Next, we set up a port forward to access the Flink UI and submit jobs:

Run kubectl port-forward ${flink-jobmanager-pod} 8081:8081 to forward your jobmanager’s web ui port to local 8081.
Navigate to http://localhost:8081 in your browser.
Moreover, you could use the following command below to submit jobs to the cluster:

$ ./bin/flink run -m localhost:8081 ./examples/streaming/TopSpeedWindowing.jar

You can tear down the cluster using the following commands:

    $ kubectl delete -f jobmanager-service.yaml
    $ kubectl delete -f flink-configuration-configmap.yaml
    $ kubectl delete -f taskmanager-session-deployment.yaml
    $ kubectl delete -f jobmanager-session-deployment.yaml

Deployment Modes #

Application Mode #

For high-level intuition behind the application mode, please refer to the deployment mode overview.

A Flink Application cluster is a dedicated cluster which runs a single application, which needs to be available at deployment time.

A basic Flink Application cluster deployment in Kubernetes has three components:

an Application which runs a JobManager
a Deployment for a pool of TaskManagers
a Service exposing the JobManager’s REST and UI ports

Check the Application cluster specific resource definitions and adjust them accordingly:

The args attribute in the jobmanager-job.yaml has to specify the main class of the user job. See also how to specify the JobManager arguments to understand how to pass other args to the Flink image in the jobmanager-job.yaml.

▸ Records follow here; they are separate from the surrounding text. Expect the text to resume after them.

/-! ### advanceI -/

@[simp] theorem State.advanceI_v (s : State) (x : Reg) : (s.advanceI x).v = s.v := rfl
@[simp] theorem State.advanceI_pc (s : State) (x : Reg) : (s.advanceI x).pc = s.pc := rfl
@[simp] theorem State.advanceI_i (s : State) (x : Reg) : (s.advanceI x).i = s.i + BitVec.ofNat 16 (x.val + 1) := rfl
@[simp] theorem State.advanceI_stack (s : State) (x : Reg) : (s.advanceI x).stack = s.stack := rfl
@[simp] theorem State.advanceI_sp (s : State) (x : Reg) : (s.advanceI x).sp = s.sp := rfl
@[simp] theorem State.advanceI_dt (s : State) (x : Reg) : (s.advanceI x).dt = s.dt := rfl
@[simp] theorem State.advanceI_st (s : State) (x : Reg) : (s.advanceI x).st = s.st := rfl
@[simp] theorem State.advanceI_keys (s : State) (x : Reg) : (s.advanceI x).keys = s.keys := rfl
@[simp] theorem State.advanceI_keysPrev (s : State) (x : Reg) : (s.advanceI x).keysPrev = s.keysPrev := rfl
@[simp] theorem State.advanceI_screen (s : State) (x : Reg) : (s.advanceI x).screen = s.screen := rfl
@[simp] theorem State.advanceI_dw (s : State) (x : Reg) : (s.advanceI x).dw = s.dw := rfl
@[simp] theorem State.advanceI_fault (s : State) (x : Reg) : (s.advanceI x).fault = s.fault := rfl
@[simp] theorem State.advanceI_romLoaded (s : State) (x : Reg) : (s.advanceI x).romLoaded = s.romLoaded := rfl
@[simp] theorem State.advanceI_romPath (s : State) (x : Reg) : (s.advanceI x).romPath = s.romPath := rfl
@[simp] theorem State.advanceI_mem (s : State) (x : Reg) : (s.advanceI x).mem = s.mem := rfl
@[simp] theorem State.advanceI_rngDraws (s : State) (x : Reg) : (s.advanceI x).rngDraws = s.rngDraws := rfl
@[simp] theorem State.advanceI_readV (s : State) (x : Reg) (r' : Reg) : (s.advanceI x).readV r' = s.readV r' := rfl
@[simp] theorem State.advanceI_readMem (s : State) (x : Reg) (a' : Nat) : (s.advanceI x).readMem a' = s.readMem a' := rfl
@[simp] theorem State.advanceI_pixel (s : State) (x : Reg) (c' : Fin 64) (r' : Fin 32) : (s.advanceI x).pixel c' r' = s.pixel c' r' := rfl
@[simp] theorem State.advanceI_key (s : State) (x : Reg) (k : Key) : (s.advanceI x).key k = s.key k := rfl
@[simp] theorem State.advanceI_keyPrev (s : State) (x : Reg) (k : Key) : (s.advanceI x).keyPrev k = s.keyPrev k := rfl

end Sys2Proof.Machine
end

The job artifacts should be available from the job-artifacts-volume in the resource definition examples. The definition examples mount the volume as a local directory of the host assuming that you create the components in a minikube cluster. If you do not use a minikube cluster, you can use any other type of volume, available in your Kubernetes cluster, to supply the job artifacts. Alternatively, you can build a custom image which already contains the artifacts instead.

After creating the common cluster components, use the Application cluster specific resource definitions to launch the cluster with the kubectl command:

    $ kubectl create -f jobmanager-job.yaml
    $ kubectl create -f taskmanager-job-deployment.yaml

To terminate the single application cluster, these components can be deleted along with the common ones with the kubectl command:

    $ kubectl delete -f taskmanager-job-deployment.yaml
    $ kubectl delete -f jobmanager-job.yaml

Per-Job Mode #

For high-level intuition behind the per-job mode, please refer to the deployment mode overview.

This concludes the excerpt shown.